(Saved entries)
------------------------------

-- ==== Sys2Proof/Machine/Segment.lean ====
section
/-! DEFINITION. The segmenter, unit 0x00C (chapter 11): R255 to R274. -/

namespace Sys2Proof.Machine

/-- The unit of a column slice. -/
def uSlice (s : Nat) : Nat := 0x050 + s

/-- MASK (R255). -/
def clsMask : Nat := 7

/-- The polarity of a class code (R255): 1 dark, 2 light, 0 neither. -/
def polarity (c : Nat) : Nat := if c = 1 || c = 2 then 1 else if c = 5 || c = 6 then 2 else 0

/-- RASTER_WIDTH. -/
def rasterWidth (d : Dev) : Nat := d.gn 0x1B00 1

/-- The first column of a slice (R268). -/
def sliceFirst (d : Dev) (s : Nat) : Nat := (sliceSpan d s).1

/-- The column after the last of a slice (R268). -/
def sliceEnd (d : Dev) (s : Nat) : Nat := (sliceSpan d s).2

/-- Whether a slice owns columns (R268). -/
def sliceOwns (d : Dev) (s : Nat) : Bool := decide (sliceFirst d s < sliceEnd d s)

/-- Which slice owns a column. -/
def sliceOf (d : Dev) (x : Nat) : Nat :=
  ((List.range 16).filter (fun s => sliceFirst d s ≤ x && x < sliceEnd d s)).headD 0

/-- Whether the slice layout may be used (R268): written layouts start at 0 and rise strictly, and a slice that owns no columns is
not configured, which is to say OFF (DEDUCED, assumption log 118). -/
def sliceLayoutOk (d : Dev) : Bool :=
  d.gn 0x3203 0x11 == 0 || (d.gn 0x3203 1 == 0 && (List.range 15).all (fun s => d.gn 0x3203 (s + 1) < d.gn 0x3203 (s + 2)) &&
    (List.range 16).all (fun s => sliceOwns d s || d.ustate (uSlice s) == .off))

/-! ### Web edges (R265, R266) -/

/-- A column's sample where it is valid. -/
def validAt (samp : Array Nat) (bad : Array Bool) (x : Int) : Option Nat :=
  if x < 0 || (samp.size : Int) ≤ x then none
  else if bad.getD x.toNat true then none else some (samp.getD x.toNat 0)

/-- Whether a column passes (R265). -/
def edgePass (d : Dev) (samp : Array Nat) (bad : Array Bool) (x : Int) : Bool :=
  match validAt samp bad x with
  | none => false
  | some v => if d.gn 0x3201 2 = 0 then d.gn 0x3201 3 ≤ v else v ≤ d.gn 0x3201 3

/-- The position of an edge found at column `c`, with `o` the step toward the outside (R265): a step between equal samples
has no stated value. -/
def edgeAt (d : Dev) (samp : Array Nat) (bad : Array Bool) (c o : Int) : Int × Dev :=
  match validAt samp bad (c + o), validAt samp bad c with
  | some a, some b =>
    if a = b then let (f, d1) := d.fresh 32; (wrapI 32 f, d1)
    else
      let fr := Int.fdiv (256 * ((d.gn 0x3201 3 : Int) - a)) ((b : Int) - a)
      ((c + o) * 256 - o * fr, d)
  | _, _ => (c * 256, d)

/-- A side's search on a line (R265): `o` is −1 for the left side and +1 for the right. -/
def edgeFind (d : Dev) (samp : Array Nat) (bad : Array Bool) (x : EdgeSide) (o : Int) (first last : Nat) : Option Int :=
  let prev := x.e / 256
  let win : Int := d.gn 0x3201 5
  let lo : Int := if x.state = 1 then first else prev - win
  let hi : Int := if x.state = 1 then last else prev + win
  let lo2 := max lo 0
  let hi2 := min hi ((samp.size : Int) - 1)
  let run := d.gn 0x3201 4
  let ks := (List.range (hi2 + 1 - lo2).toNat).map (fun k => if o < 0 then lo2 + k else hi2 - k)
  ks.find? (fun c => (List.range run).all (fun j => edgePass d samp bad (c - o * j)))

------------------------------

■ **WHAT NEEDS TO BE DONE**: Take the lines above from the one containing "def sliceFirst (d" to the one containing "v ≤ d.gn 0x3201 3" and retype them exactly, both ends included, with nothing added.

■ **RESPONSE BOX**:
def sliceFirst (d : Dev) (s : Nat) : Nat := (sliceSpan d s).1

/-- The column after the last of a slice (R268). -/
def sliceEnd (d : Dev) (s : Nat) : Nat := (sliceSpan d s).2

/-- Whether a slice owns columns (R268). -/
def sliceOwns (d : Dev) (s : Nat) : Bool := decide (sliceFirst d s < sliceEnd d s)

/-- Which slice owns a column. -/
def sliceOf (d : Dev) (x : Nat) : Nat :=
  ((List.range 16).filter (fun s => sliceFirst d s ≤ x && x < sliceEnd d s)).headD 0

/-- Whether the slice layout may be used (R268): written layouts start at 0 and rise strictly, and a slice that owns no columns is
not configured, which is to say OFF (DEDUCED, assumption log 118). -/
def sliceLayoutOk (d : Dev) : Bool :=
  d.gn 0x3203 0x11 == 0 || (d.gn 0x3203 1 == 0 && (List.range 15).all (fun s => d.gn 0x3203 (s + 1) < d.gn 0x3203 (s + 2)) &&
    (List.range 16).all (fun s => sliceOwns d s || d.ustate (uSlice s) == .off))

/-! ### Web edges (R265, R266) -/

/-- A column's sample where it is valid. -/
def validAt (samp : Array Nat) (bad : Array Bool) (x : Int) : Option Nat :=
  if x < 0 || (samp.size : Int) ≤ x then none
  else if bad.getD x.toNat true then none else some (samp.getD x.toNat 0)

/-- Whether a column passes (R265). -/
def edgePass (d : Dev) (samp : Array Nat) (bad : Array Bool) (x : Int) : Bool :=
  match validAt samp bad x with
  | none => false
  | some v => if d.gn 0x3201 2 = 0 then d.gn 0x3201 3 ≤ v else v ≤ d.gn 0x3201 3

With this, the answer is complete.